Governor Brewer (R-AZ) caused a bill to be killed that would have greatly expanded the Arizona voucher program. Enacted a few years ago, the program gave vouchers, pegged at 90% of the average per pupil expenditure, to handicapped children’s parents that could be redeemed at any private school. The Arizona Supreme Court routinely approves of such legislation. In Fall 2011, only 75 vouchers were issued statewide. Perhaps most private schools would rather not deal with handicapped students, and those that do deal with them well cost considerably more than $8,000 per year. So legislators came back this session with a bill to expand the program to included “gifted” children. Since all God’s children are gifted in one way or another, the bill killed by Brewer would have enormously expanded the program and created a market niche for private schools: the “gifted” children of middle-class families.
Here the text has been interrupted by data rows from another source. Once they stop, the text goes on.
/-! ## The fields that hardware supplies -/

/-- The codes of capture and reduction states (R53, R247). -/
def CapSt.code : CapSt → Nat
  | .idle => 0
  | .armed => 1
  | .latched => 2
  | .dumping => 3
  | .done => 4
def RedSt.code : RedSt → Nat
  | .idle => 0
  | .clearing => 1
  | .opened => 2
  | .closed => 3
  | .fenced => 4
def LoadSt.code : LoadSt → Nat
  | .idle => 0
  | .waiting => 1
  | .loading => 2
  | .done => 3
def PwrSt.code : PwrSt → Nat
  | .s0 => 0
  | .s1 => 1
  | .s2 => 2
def SecMode.code : SecMode → Nat
  | .starting => 0
  | .running => 1
  | .recovery => 2
  | .enrolling => 3

/-- ID_GRADE and ID_CLUSTER_FUSE as hub dies read them; a compute die reads its own byte of the cluster map (R2). -/
def State.idGrade (s : State) : Nat := s.fuses.grade.toNat + s.fuses.carrier.toNat * 2 ^ 8 + s.fuses.stepping.toNat * 2 ^ 16
def State.idFuse (s : State) (die : Nat) : Nat :=
  let b := fun (i : Nat) => ((s.fuses.clusters[i]?).getD 0#8).toNat
  if die < 8 then b die else (List.range 8).foldl (fun n i => n + b i * 2 ^ (8 * i)) 0

/-- Plumb state, captures and rings: the bits of a register that hardware supplies, and their value (R39, R47, R53). -/
def State.hwTime (s : State) (die : Nat) : Reg → Option (Nat × Nat)
  | .idGrade => some (2 ^ 64 - 1, s.idGrade)
  | .idClusterFuse => some (2 ^ 64 - 1, s.idFuse die)
  | .plbNow => some (2 ^ 64 - 1, (s.dieNow die).toNat)
  | .plbState => some (2 ^ 64 - 1, s.plumb.st.code + (b2n s.plbRoot) * 8 + (if s.plbRoot then 0 else unsext 32 s.plumb.offset) * 2 ^ 16)
  | .ducHead n => some (2 ^ 64 - 1, (s.ring n).seq.toNat)
  | .ducLost n => some (2 ^ 64 - 1, (s.ring n).lost)
  | .cntCaptureId => some (2 ^ 64 - 1, s.capture.id.toNat)
  | .cntCaptureStatus => some (0xFFFF000F, s.capture.st.code + (b2n s.capture.lateAny) * 8 + (s.capture.lateNo % 2 ^ 16) * 2 ^ 16)
  | _ => none

/-- Clusters: keystone, walker and scheduling (R130, R190, R389). -/
def State.hwClu (s : State) (k : Nat) : Reg → Option (Nat × Nat)
  | .keyStatus =>
    let x := s.keystone k
    let st := match s.runsOn k with
      | r :: _ => (if r.fill then 2 else 1, r.ctx)
      | [] => (if x.hold then 4 else if x.gated then 3 else 0, 0)
    let busy := (List.range 8).foldl (fun n p => n + (if s.pageRefs k p > 0 then 2 ^ p else 0)) 0
    some (2 ^ 64 - 1, st.1 + st.2 * 2 ^ 8 + busy * 2 ^ 16)
  | .keyCoreState =>
    let mask := fun (l : List Nat) => (List.range 16).foldl (fun n i => n + (if l.contains i then 2 ^ i else 0)) 0
    some (0xFFFFFFFF0000, mask (s.keystone k).retired * 2 ^ 16 + mask (s.keystone k).struck * 2 ^ 32)
  | .keyLoadStatus => some (3, (s.keystone k).load.code)
  | .keyImemPage p =>
    let y := (((s.keystone k).pages)[p]?).getD ImemPage.clear
    some (2 ^ 64 - 1, s.pageRefs k p % 2 ^ 16 + y.owner * 2 ^ 16 + (b2n y.loaded) * 2 ^ 22 + (b2n y.waiting) * 2 ^ 23 + y.tag.toNat * 2 ^ 24)
  | .wlkStatus =>
    match (s.runsOn k).find? (fun r => r.gen.isSome) with
    | some r => some (2 ^ 64 - 1, 1 + r.ctx * 2 ^ 8 + (r.gen.getD 0#16).toNat * 2 ^ 16)
    | none => some (2 ^ 64 - 1, (s.keystone k).walkGen.toNat * 2 ^ 16)
  | .keySchedStatus =>
    some (2 ^ 64 - 1, b2n (s.keystone k).reserved.isSome + 2 * b2n ((s.runsOn k).any (·.fill)))
  | _ => none

/-- Mortar units, leases and media (R244, R257, R275, R306). -/
def State.hwMor (s : State) (hub : Nat) : Reg → Option (Nat × Nat)
  | .morShardVersion n =>
    some (2 ^ 64 - 1, ((s.shards.find? (fun e => e.hub == hub && e.s == n)).map (fun e => e.version.toNat)).getD 0)
  | .morShardStep n =>
    some (2 ^ 48 - 1, ((s.shards.find? (fun e => e.hub == hub && e.s == n)).map (fun e => e.written % 2 ^ 48)).getD 0)
  | .morShardHold n =>
    let intent := match s.shards.find? (fun e => e.hub == hub && e.s == n) with
      | some e => match e.intent with
        | some (_, _, step) => 2 ^ 15 + (step % 2 ^ 48) * 2 ^ 16
        | none => 0
      | none => 0
    some (2 ^ 64 - 1, (s.readers.filter (fun x => x.hub == hub && x.s == n)).length % 2 ^ 15 + intent)
  | .morLeaseStatus => some (0x7FFF, (s.readers.filter (fun x => x.hub == hub)).length % 2 ^ 15)
  | .morRedState r =>
    let x := s.redAt hub r
    some (2 ^ 64 - 1, x.st.code + x.complete.length % 2 ^ 14 * 2 ^ 16 + x.window.toNat * 2 ^ 32)
  | .morRcptStatus => some (0x3FFFF, (s.receipts.filter (fun e => e.hub == hub)).length % 2 ^ 18)
  | .morRcptData k => some (2 ^ 64 - 1, ((s.rcptSel[4 * (hub - 8) + k]?).getD 0#64).toNat)
  | .medStatus =>
    let open' := (s.streams.filter (fun x => x.hub == hub)).length
    let busy := (List.range 10).foldl (fun n e => n + (if (s.medWork hub e).isSome then 2 ^ e else 0)) 0
    some (2 ^ 64 - 1, open' % 2 ^ 9 + busy * 2 ^ 32)
  | .medEngine e =>
    match s.medWork hub e with
    | some (ctx, n) => some (2 ^ 64 - 1, 1 + ctx * 2 ^ 8 + n % 2 ^ 9 * 2 ^ 16)
    | none => some (2 ^ 64 - 1, 0)
  | _ => none

/-- Memory and links (R338 to R340, R359, R367). -/
def State.hwMem (s : State) (hub : Nat) : Reg → Option (Nat × Nat)
  | .fmcLayout => some (2 ^ 64 - 1, s.farChans.length / 2 + s.farBytes / 2 ^ 31 * 2 ^ 8)
  | .llmStatus => some (3, b2n (s.llm hub).cache + 2 * b2n (s.llm hub).switching.isSome)
  | .lnkLaneMap n =>
    let p := s.port n
    some (2 ^ 64 - 1, p.active.toNat + p.dropped.toNat * 2 ^ 8 + p.hair * 2 ^ 16 + (b2n p.reversed) * 2 ^ 19 + p.inverted.toNat * 2 ^ 20)
  | .lnkStatus n => some (0x1FFF7, (s.port n).st.code + (((s.port n).peer).getD 0) * 2 ^ 4)
  | .lnkFlows => some (0xFFFF, (s.flows.filter (fun f => f.hub == hub && f.number != 4095)).length % 2 ^ 16)
  | .pciStatus => some (0x800, (b2n s.sec.hostOwner) * 2 ^ 11)
  | .evtActive w =>
    some (2 ^ 64 - 1, (List.range 64).foldl (fun n b => n + (if s.evtIsActive hub (64 * w + b) then 2 ^ b else 0)) 0)
  | _ => none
Giftedness has such an absurd history in American education that basing any legislation on it is a joke. The pressure exerted by parents on administrators to label their child “gifted” results in multiple definitions–soon “gifted” is expanded to “gifted and talented”–so that ultimately the wave of giftedness has to be controlled by placing a statistical limit on the use of the label. (Many years ago while studying the distribution of “emotionally disturbed” students across states, I noticed that Utah had the highest rate of EMD pupils in the nation. That did not comport with my own stereotype of the Beehive State, so I investigated. I found out that the vigorous efforts of professionals in the state had prompted the Utah Legislature to place a cap of 3.5% on the percentage of students who could be labeled EMD, and lo and behold, 3.5% of the students in the Utah public schools were diagnosed as emotionally disturbed.)
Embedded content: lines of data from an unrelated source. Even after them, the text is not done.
/-- The model's choice (log entry 4): with no command waiting a step is one plumb tick. With the rails on and no time to catch up the plumb
count rises by 1, memory, registers and queue stay; with the rails off nothing changes. -/
def Obligations.IdleStepIsOneTick : Prop :=
  ∀ s : State, s.pending = [] →
    step s = .next (tick s)
      ∧ (s.power.rails = false → tick s = s)
      ∧ (s.power.rails = true → (tick s).plumb = s.plumb.tick ∧ SameRegisters s (tick s) ∧ (tick s).mem = s.mem
          ∧ (tick s).pending = s.pending)
      ∧ (s.power.rails = true → s.plumb.ahead = 0 → (tick s).plumb.now = s.plumb.now + 1#64)

/-- After reset memory and scratchpad are in canonical form and list nothing, the queue is empty, every register of every block reads its
reset value both as stored and in force, no context, claim, receipt, lease or remote access exists, and every port is OFF. -/
def Obligations.ResetLeavesTheResetValues : Prop :=
  State.reset.wf = true ∧ State.reset.mem = [] ∧ State.reset.scratch = [] ∧ State.reset.pending = []
    ∧ (∀ (b : Nat) (r : Reg), State.reset.reg b r = BitVec.ofNat 64 r.resetVal ∧ State.reset.live' b r = BitVec.ofNat 64 r.resetVal)
    ∧ (∀ c, (State.reset.ctx c).st = .absent) ∧ (∀ n, n < 30 → (State.reset.port n).st = .off)
    ∧ State.reset.claims = [] ∧ State.reset.receipts = [] ∧ State.reset.readers = [] ∧ State.reset.remotes = []
    ∧ State.reset.runs = [] ∧ State.reset.plumb.now = 0#64 ∧ State.reset.plumb.st = .free

/-- Whatever command is at the front, and also when none waits, a step that answers a next state from a state whose memory and scratchpad
are in canonical form answers one whose memory and scratchpad are. -/
def Obligations.EveryStepKeepsTheCanonicalForm : Prop :=
  ∀ s t : State, s.wf = true → step s = .next t → t.wf = true

/-- A command changes everything but the queue: the commands that wait behind it wait unchanged. -/
def Obligations.CommandsLeaveTheQueue : Prop :=
  ∀ (c : Instr) (s t : State), exec c s = .next t → t.pending = s.pending

/-- A command other than a private scan instruction answers a next state from every state when the units it names exist, and faults with
noSuchUnit from every state when one does not. A private scan instruction answers a next state, or is refused when the rails are on and
debug is unlocked with SCOPE bit 0. -/
def Obligations.CommandsStopOnlyAtMissingUnits : Prop :=
  (∀ (c : Instr) (s : State), (∀ n, c ≠ .privateScanInstruction n) →
    (c.wf = true → ∃ t, exec c s = .next t) ∧ (c.wf = false → ∃ what, exec c s = .fault (.noSuchUnit what)))
  ∧ ∀ (n : Nat) (s : State),
    if s.power.rails = true ∧ s.sec.debug = true ∧ s.sec.scope.getLsbD 0 = true then
      exec (.privateScanInstruction n) s = .refused (.privateScan n)
    else ∃ t, exec (.privateScanInstruction n) s = .next t

/-- With the rails off, a command that is no event of the supply changes nothing: memory, read byte by byte, and every other piece of state
stay. -/
def Obligations.NothingHappensWithTheRailsOff : Prop :=
  ∀ (c : Instr) (s t : State), s.power.rails = false → Supply c = false → exec c s = .next t → t = settle s s ∧ SameMemory s t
Bills like the attempted expansion of the Arizona voucher program are probably lifted directly from the model legislation disseminated by ALEC, the American Legislative Exchange Council. ALEC is the source of most of the business-friendly legislation making its way around the country these days. Wikipedia says quite accurately that “The American Legislative Exchange Council (ALEC) is a politically conservative 501(c)(3) nonprofit policy organization, consisting of both state legislators and members of the private sector, mostly representing corporations. ALEC's mission statement describes the organization's purpose as the advancement of free-market principles, limited government,federalism, and individual liberty.” ALEC’s budget amounts to roughly $7 Million a year, but only 1% of that total comes from state legislator members; the rest comes from large corporations. Among ALEC’s recent pushes has been the attempt to get legislatures to pass voter identification laws in preparation for the 2012 general election. For example, potential voters in Texas will be able to cast their ballot in November if they present identification in the form of a gun permit but not a college student ID card. Coca-Cola and Pepsi withdrew their financial support of ALEC this week.

Governor Brewer has promised her conservative backers that she will revisit the expansion of the voucher program question this summer after the state budget is set.